We firstly explored our scraped with Rteeet. Then, by using R, we generated a dataset with all the tweets scraped.

Let's generate the co-occurrence network in Python to explore the central hashtags. In this case, we will focus on the direct connection of the #blacklivesmatter hashtag and the direct connection of the connections. Hence, we will have a connected graph.

The choice of focusing on the *#blacklivesmatter* hashtag is based on the fact that this slogan is representing the social struggle for the emancipation of black people in the whole wester context, and it's interesting, by analyzing the related hashtags, the features of the communication flow related to this socio-political reality.

First of all, we load all the necessary packages and our data:

In [None]:
#Loading our packages
import numpy as np
import pandas as pd
import matplotlib.pyplot as plt
import os
import pickle
import itertools
import igraph as ig
from igraph import Graph
import requests
import httpimport
import urllib.request
import networkx as nx
from pyvis.network import Network

In [None]:
#Readiing
df = pd.read_csv("blm_dataset.csv")

Now let's generate the co-occurrence hashtag matrix:

In [None]:
#Putting the hashtag occurring in each tweet containing the #blacklivesmatter hashtag
hs = set()
for x in df.text:
    x = x.lower()
    y = x.split()
    listx = []
    if not "#blacklivesmatter" in y:
        continue
    for el in y:
        if el.startswith("#") and el not in listx:
            listx.append(el)
            hs.add(el)


In [None]:
#Putting all the hashtags-per-tweet into a list
docs = []
for x in df.text:
    x = x.lower()
    y = x.split()
    listx = []
    for el in y:
        if el.startswith("#") and el not in listx:
            listx.append(el)
    if len(listx)>0:
        docs.append(listx)

In [None]:
#Generating all the co-occurring hashtag couples (edges) in a list of tuples
edgeslist = []
for i in range(len(docs)):
    edgeslist.extend(list(itertools.combinations(docs[i],2)))
    
#deleting nodes that cannot reach the #blachlivesmatter hashtag
edgeslist = [(x,y) for (x,y) in edgeslist if (x in hs or y in hs)]

In [None]:
#Creating a dictionary that map, for each hashtag co-occurrence couple, the number of tweets in which 2 hashtag co-occur
ret = {}
for el in edgeslist:
    sel = tuple(sorted(el))
    if sel in ret:
        ret[sel]+=1
    else:
        ret[sel]=1

In [None]:
#Generating a list of edges with the associated weight per edge, as a list of tuples
weightededges = []
for el in ret:
    weightededges.append((el[0],el[1],ret[el]))

We have our list of edges.
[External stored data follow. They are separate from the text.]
-- ==== Sys2Proof/Tests/Slice0.lean ====
section
/-! SUPPORT. Tests of the model on small states, one step each, with the values of spec/95_test_vectors.md (the section
is named at each test); and for every statement with hypotheses a witness that meets them. -/

namespace Sys2Proof.Tests

open Sys2Proof Sys2Proof.Machine

/-- What a test looks at in the next state; nothing if the machine stopped. -/
def after {α : Type} (o : Host.Outcome State Fault Refusal) (f : State → α) : Option α :=
  match o with
  | .next t => some (f t)
  | .fault _ => none
  | .refused _ => none

/-- Reset, with the message "abc" at 0x1000 and the key "key" at 0x2000 (section 9, P1 and P3). -/
def abc : State :=
  { State.reset with
    mem := [(0x1000, 0x61), (0x1001, 0x62), (0x1002, 0x63), (0x2000, 0x6b), (0x2001, 0x65), (0x2002, 0x79)]
    msgBase := 0x1000
    msgLen := 3
    keyBase := 0x2000
    keyLen := 3 }

/-- Reset with message descriptors. -/
def withMsg (base len : BitVec 64) : State := { State.reset with msgBase := base, msgLen := len }

/-- Reset with key descriptors and a message length. -/
def withKey (base len msgLen : BitVec 64) : State :=
  { State.reset with keyBase := base, keyLen := len, msgLen := msgLen }

/-- Reset with a script for the HOST. -/
def withScript (script : List Transaction) : State := { State.reset with script := script }

/-- The block of the padded "abc" (section 3). -/
def abcBlock : Vector Byte 64 := blockOfBytes ([0x61, 0x62, 0x63, 0x80] ++ List.replicate 59 0x00 ++ [0x18])

/-- A locked block, as after `E_ILL`. -/
def locked : State := { State.reset with err := true, ecode := 1 }

/-- A block with a command pending. -/
def pending (cw : Word) (script : List Transaction) : State :=
  { State.reset with cmdreg := cw, busy := true, script := script }

/-- The same, with so many steps left to the HOST before the CORE completes the command. -/
def pendingFor (slack : Nat) (cw : Word) (script : List Transaction) : State :=
  { pending cw script with slack := slack }

/-- `PADBLK` of "abc" pending, with one step left to the HOST. -/
def padblkAbc (script : List Transaction) : State :=
  { abc with cmdreg := 0x10000000, busy := true, script := script, slack := 1 }

/-! Well-formed and ill-formed terms (30_encoding.md R71). -/

theorem test_wf_round_bounds : (Instr.round 1).wellFormed = true ∧ (Instr.round 64).wellFormed = true := by decide

theorem test_wf_round_zero_refused : (Instr.round 0).wellFormed = false := by decide

theorem test_wf_round_above_refused :
    (Instr.round 65).wellFormed = false ∧ (Instr.round 127).wellFormed = false := by decide

/-! Decoding of words written out from the encoding: section 8, and as bits `OPC | zero | N` (R70). -/

theorem test_decode_nop : decode 0x00000000 = .ok .nop := by decide

theorem test_decode_init : decode 0x01000000 = .ok .init := by decide

theorem test_decode_clear : decode 0x02000000 = .ok .clear := by decide

theorem test_decode_padblk : decode 0b00010000000000000000000000000000 = .ok .padblk := by decide

theorem test_decode_expand : decode 0x11000000 = .ok .expand := by decide

theorem test_decode_ldreg : decode 0x12000000 = .ok .ldreg := by decide

theorem test_decode_round : decode 0b00010011000000000000000001000000 = .ok (.round 64) := by decide

theorem test_decode_feedfwd : decode 0x14000000 = .ok .feedfwd := by decide

theorem test_decode_compress : decode 0x15000000 = .ok .compress := by decide

theorem test_decode_digest : decode 0b00100000000000000000000000000000 = .ok .digest := by decide

theorem test_decode_hmac : decode 0b00100001000000000000000000000000 = .ok .hmac := by decide

theorem test_decode_reserved_bits :
    [0x00000001, 0x01000100, 0x02800000, 0x10000040, 0x13000080, 0x13000101, 0x20000001].all
      (fun cw => decode cw = .error .reservedBits) = true := by decide

theorem test_decode_unknown_opcodes :
    [0x03000000, 0x0F000000, 0x16000000, 0x1F000000, 0x22000000, 0x80000000, 0xFFFFFFFF].all
      (fun cw => decode cw = .error .unknownOpcode) = true := by decide

theorem test_decode_round_counts :
    decode 0x13000000 = .error .roundCountZero ∧ decode 0x13000041 = .error .roundCountAbove64 ∧
      decode 0x1300007F = .error .roundCountAbove64 := by decide

theorem test_table_word : decodeTableWord 32 0x13000010 = some (.round 16) ∧ decodeTableWord 32 0x13000041 = none := by
  decide

theorem test_fetch_word :
    after (step (State.reset.withFetchWord 32 0x12000000)) (fun t => (t.r, t.busy)) = some (IV, false) := by
  decide

/-! Primitive functions (section 6). -/

theorem test_rotl : rotl 0x12345678 7 = 0x1a2b3c09 ∧ rotl 0x7a879d8a 33 = 0xf50f3b14 := by decide

theorem test_permutations : P0 0xc067debb = 0xb2ad29f4 ∧ P1 0x12345678 = 0x05014549 := by decide

theorem test_boolean_switch :
    FF 15 0xf0f0f0f0 0xcccccccc 0xaaaaaaaa = 0x96969696 ∧ FF 16 0xf0f0f0f0 0xcccccccc 0xaaaaaaaa = 0xe8e8e8e8 ∧
      GG 15 0xf0f0f0f0 0xcccccccc 0xaaaaaaaa = 0x96969696 ∧ GG 16 0xf0f0f0f0 0xcccccccc 0xaaaaaaaa = 0xcacacaca := by
  decide

theorem test_bytes :
    be32 0x61 0x62 0x63 0x80 = 0x61626380 ∧ bytes32 0x66c7f0f4 = [0x66, 0xc7, 0xf0, 0xf4] ∧
      bytes64 768 = [0, 0, 0, 0, 0, 0, 3, 0] := by decide

/-! One step of each command. -/

theorem test_nop_keeps_done :
    after (exec .nop { State.reset with done := true }) State.status = some 0x00000002 := by decide

theorem test_init_keeps_scratch :
    after (exec .init { State.reset with done := true, b := abcBlock, j := 64 }) (fun t => (t.status, t.b)) =
      some (0x00000000, abcBlock) := by decide

theorem test_clear_unlocks_and_keeps_descriptors :
    after (exec .clear { abc with err := true, ecode := 4 }) (fun t => (t.status, t.msgBase, t.msgLen)) =
      some (0x00000000, 0x1000, 3) := by decide

/-- Section 3, "abc"; section 8, `STATUS` after `PADBLK` of a one-block message. -/
theorem test_padblk_abc :
    after (exec .padblk abc) (fun t => (t.b, t.status, t.blkidx)) = some (abcBlock, 0x00000008, 1) := by decide +kernel

/-- Section 8: a second `PADBLK` on a one-block message. -/
theorem test_padblk_past_last :
    after (exec .padblk { abc with blkidx := 1, fin := true }) State.status = some 0x0000004C := by decide

/-- Section 4: `W[16]`, `W[19]`, `W[67]`, `WP[12]`, `WP[63]`. -/
theorem test_expand_abc :
    after (exec .expand { State.reset with b := abcBlock })
        (fun t => [t.w.getD 16 0, t.w.getD 19 0, t.w.getD 67 0, t.wp.getD 12 0, t.wp.getD 63 0]) =
      some [0x9092e200, 0x719c70ed, 0xb99c0545, 0x9092e200, 0x49e260d5] := by decide +kernel

theorem test_ldreg_restarts :
    after (exec .ldreg { State.reset with j := 64, done := true }) (fun t => (t.r, t.status)) =
      some (IV, 0x00000000) := by decide

/-- Section 5, row 0. -/
theorem test_round_first :
    after (exec (.round 1) { State.reset with r := IV, w := (expandBlock abcBlock).1, wp := (expandBlock abcBlock).2 })
        (fun t => (t.r, t.j)) =
      some (⟨0xb9edc12b, 0x7380166f, 0x29657292, 0x172442d7, 0xb2ad29f4, 0xa96f30bc, 0xc550b189, 0xe38dee4d⟩, 1) := by
  decide +kernel
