-- ==== Sys2Proof/Laws/Memory.lean ====
section
/-!
SUPPORT. The laws of byte memories: a read after a write, and the canonical form that every operation keeps.
-/

namespace Sys2Proof.Machine.Memory

@[simp] theorem written_nil (i : Nat) : written [] i = none := rfl

@[simp] theorem written_cons (c : Host.Cell) (m : Memory) (i : Nat) :
    written (c :: m) i = if c.1 = i then some c.2 else written m i := rfl

/-- A byte that has just been written reads back, and every other index is as before. -/
theorem written_write (m : Memory) (i : Nat) (v : Byte) (j : Nat) :
    written (write m i v) j = if i = j then some v else written m j := by
  induction m with
  | nil => simp [write]
  | cons c m ih =>
    unfold write
    split
    · simp
    · split
      · next heq =>
        subst heq
        by_cases hj : c.1 = j <;> simp [hj]
      · by_cases hj : c.1 = j
        · rw [written_cons, if_pos hj, if_neg (by omega), written_cons, if_pos hj]
        · rw [written_cons, if_neg hj, ih, written_cons, if_neg hj]

theorem read_write (free : Nat → Byte) (m : Memory) (i : Nat) (v : Byte) (j : Nat) :
    read free (write m i v) j = if i = j then v else read free m j := by
  unfold read
  rw [written_write]
  split <;> simp

theorem mem_write {m : Memory} {i : Nat} {v : Byte} {c : Host.Cell} (hc : c ∈ write m i v) : c = (i, v) ∨ c ∈ m := by
  induction m with
  | nil => simpa [write] using hc
  | cons d m ih =>
    unfold write at hc
    split at hc
    · simpa using hc
    · split at hc
      · rcases List.mem_cons.mp hc with h | h
        · exact .inl h
        · exact .inr (List.mem_cons_of_mem _ h)
      · rcases List.mem_cons.mp hc with h | h
        · exact .inr (by simp [h])
        · rcases ih h with h | h
          · exact .inl h
          · exact .inr (List.mem_cons_of_mem _ h)

/-- A write keeps the canonical form. -/
theorem write_wf {m : Memory} (h : wf m) (i : Nat) (v : Byte) : wf (write m i v) := by
  induction m with
  | nil => simp [write]
  | cons c m ih =>
    obtain ⟨hc, hm⟩ := List.pairwise_cons.mp h
    unfold write
    split
    · next hi =>
      refine List.pairwise_cons.mpr ⟨fun d hd => ?_, h⟩
      rcases List.mem_cons.mp hd with rfl | hd
      · exact hi
      · exact lt_trans hi (hc d hd)
    · split
      · next heq => exact List.pairwise_cons.mpr ⟨fun d hd => heq ▸ hc d hd, hm⟩
      · refine List.pairwise_cons.mpr ⟨fun d hd => ?_, ih hm⟩
        rcases mem_write hd with rfl | hd
        · show c.1 < i
          omega
        · exact hc d hd

/-- A write inside a buffer lists no cell outside it. -/
theorem write_within {n : Nat} {m : Memory} (h : within n m) {i : Nat} (hi : i < n) (v : Byte) :
    within n (write m i v) := by
  intro c hc
  rcases mem_write hc with rfl | hc
  · exact hi
  · exact h c hc

theorem writeBytes_wf {m : Memory} (h : wf m) (i : Nat) (vs : List Byte) : wf (writeBytes m i vs) := by
  induction vs generalizing m i with
  | nil => exact h
  | cons v vs ih => exact ih (write_wf h i v) (i + 1)

theorem writeBytes_within {n : Nat} {m : Memory} (h : within n m) {i : Nat} {vs : List Byte} (hi : i + vs.length ≤ n) :
    within n (writeBytes m i vs) := by
  induction vs generalizing m i with
  | nil => exact h
  | cons v vs ih =>
    rw [List.length_cons] at hi
    exact ih (write_within h (by omega) v) (by omega)

/-- After storing bytes from index `i` on, those indices read as the bytes and every other one as before. -/
theorem read_writeBytes (free : Nat → Byte) (m : Memory) (i : Nat) (vs : List Byte) (j : Nat) :
    read free (writeBytes m i vs) j = if i ≤ j ∧ j < i + vs.length then vs.getD (j - i) 0#8 else read free m j := by
  induction vs generalizing m i with
  | nil =>
    rw [if_neg (by simp)]
    rfl
  | cons v vs ih =>
    show read free (writeBytes (write m i v) (i + 1) vs) j = _
    rw [ih, read_write, List.length_cons]
    by_cases h1 : i + 1 ≤ j ∧ j < i + 1 + vs.length
    · rw [if_pos h1, if_pos (by omega), show j - i = (j - (i + 1)) + 1 by omega, List.getD_cons_succ]
    · rw [if_neg h1]
      by_cases h2 : i = j
      · rw [if_pos h2, if_pos (by omega)]
        subst h2
        simp
      · rw [if_neg h2, if_neg (by omega)]

/-- Two memories in canonical form that hold the same bytes at the same indices are equal as data. -/
theorem ext_of_written {m n : Memory} (hm : wf m) (hn : wf n) (h : ∀ i, written m i = written n i) : m = n := by
  have low : ∀ (c : Host.Cell) (l : Memory), wf (c :: l) → ∀ k, k < c.1 → written (c :: l) k = none := by
    intro c l hl
    induction l generalizing c with
    | nil => intro k hk; simp; omega
    | cons d l ih =>
      intro k hk
      obtain ⟨hc, hl⟩ := List.pairwise_cons.mp hl
      rw [written_cons, if_neg (by omega)]
      exact ih d hl k (lt_trans hk (hc d (by simp)))
  induction m generalizing n with
  | nil =>
    cases n with
    | nil => rfl
    | cons d n => simpa using h d.1
  | cons c m ih =>
    cases n with
    | nil => simpa using h c.1
    | cons d n =>
      have hcd : c.1 = d.1 := by
        rcases lt_trichotomy c.1 d.1 with hlt | heq | hgt
        · have := h c.1
          rw [low d n hn _ hlt] at this
          simp at this
        · exact heq
        · have := h d.1
          rw [low c m hm _ hgt] at this
          simp at this
      have hv : c.2 = d.2 := by simpa [hcd] using h d.1
      obtain ⟨hc, hm'⟩ := List.pairwise_cons.mp hm
      obtain ⟨hd, hn'⟩ := List.pairwise_cons.mp hn
      rw [Prod.ext hcd hv, ih hm' hn' fun i => ?_]
      by_cases hi : i ≤ c.1
      · have e : ∀ (l : Memory) (a : Nat), (∀ e ∈ l, a < e.1) → i ≤ a → written l i = none := by
          intro l a hl hia
          induction l with
          | nil => rfl
          | cons e l ihl =>
            have := hl e (by simp)
            rw [written_cons, if_neg (by omega)]
            exact ihl fun x hx => hl x (by simp [hx])
        rw [e m c.1 hc hi, e n d.1 hd (hcd ▸ hi)]
      · have := h i
        rwa [written_cons, if_neg (by omega), written_cons, if_neg (by omega)] at this

end Sys2Proof.Machine.Memory
end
The edges are "weighted" according to the frequency with whom they co-occur (i.e., the number of tweets in which they co-occur). This allows us to generate a weighted graph:

In [None]:
#Generating the co-occurrence graph
G = nx.Graph()
G.add_weighted_edges_from(weightededges)

In [None]:
#Seeing if the graph is connected
nx.is_connected(G)

True

# Centrality measures
As evidenced by the existing sociological literature, we can analyze the relationship between different hashtags in a corpus of tweets by applying the typical centrality measures from SNA to the co-occurrence matrix of the hashtags


**Degree Centrality**

First of all, let's explore the most connected hashtags by using the degree centrality:


In [None]:
#Degree centrality
degree = list(G.degree())
degree.sort(key = lambda x: x[1],reverse=True)

In [None]:
degree[:10]

[('#blacklivesmatter', 622),
 ('#blm', 598),
 ('#black', 205),
 ('#blackhistorymonth', 120),
 ('#racism', 108),
 ('#lives', 107),
 ('#art', 104),
 ('#usa', 102),
 ('#matter', 89),
 ('#georgefloyd', 88)]

We can also replicate it with network weights, based on the frequency of the co-occurrence in the corpus:

In [None]:
#Normalized weighted degree centrality
degree = G.degree(weight='weight')
max_degree = max(dict(degree).values())
degree_centrality_weighted = [deg/max_degree for deg in dict(degree).values()]
degree_centrality_weighted = list(zip(G.nodes,degree_centrality_weighted))
degree_centrality_weighted.sort(key = lambda x: x[1],reverse=True)

In [None]:

degree_centrality_weighted[:10]

[('#blacklivesmatter', 1.0),
 ('#blm', 0.6897703549060543),
 ('#art', 0.4697286012526096),
 ('#black', 0.3974947807933194),
 ('#racism', 0.3594989561586639),
 ('#lives', 0.2580375782881002),
 ('#photography', 0.2384133611691023),
 ('#artists', 0.21711899791231734),
 ('#crisisart', 0.21711899791231734),
 ('#hate', 0.21711899791231734)]

We can notice how the *#art* hashtag significantly grew with this approach. It also appeared, among the first hashtags, the *#artists* hashtag.

**Closeness centrality**

The hashtag with the highest closeness are the ones that guarantee the information flow at the best possible velocity.

In [None]:
#Closeness centrality (unweighted)
closeness_noweights = list(nx.closeness_centrality(G).items())
closeness_noweights.sort(key = lambda x: x[1],reverse=True)
closeness_noweights = [(x,round(y,3)) for (x,y) in closeness_noweights]

In [None]:
closeness_noweights[:10]

[('#blacklivesmatter', 0.628),
 ('#blm', 0.602),
 ('#black', 0.49),
 ('#racism', 0.472),
 ('#blackhistorymonth', 0.468),
 ('#art', 0.466),
 ('#georgefloyd', 0.464),
 ('#equality', 0.463),
 ('#usa', 0.462),
 ('#lives', 0.46)]

In [None]:
#Closeness centrality  (weighted)
G_distance_dict = {(e1, e2): 1 / weight for e1, e2, weight in G.edges(data='weight')}
nx.set_edge_attributes(G, G_distance_dict, 'distance')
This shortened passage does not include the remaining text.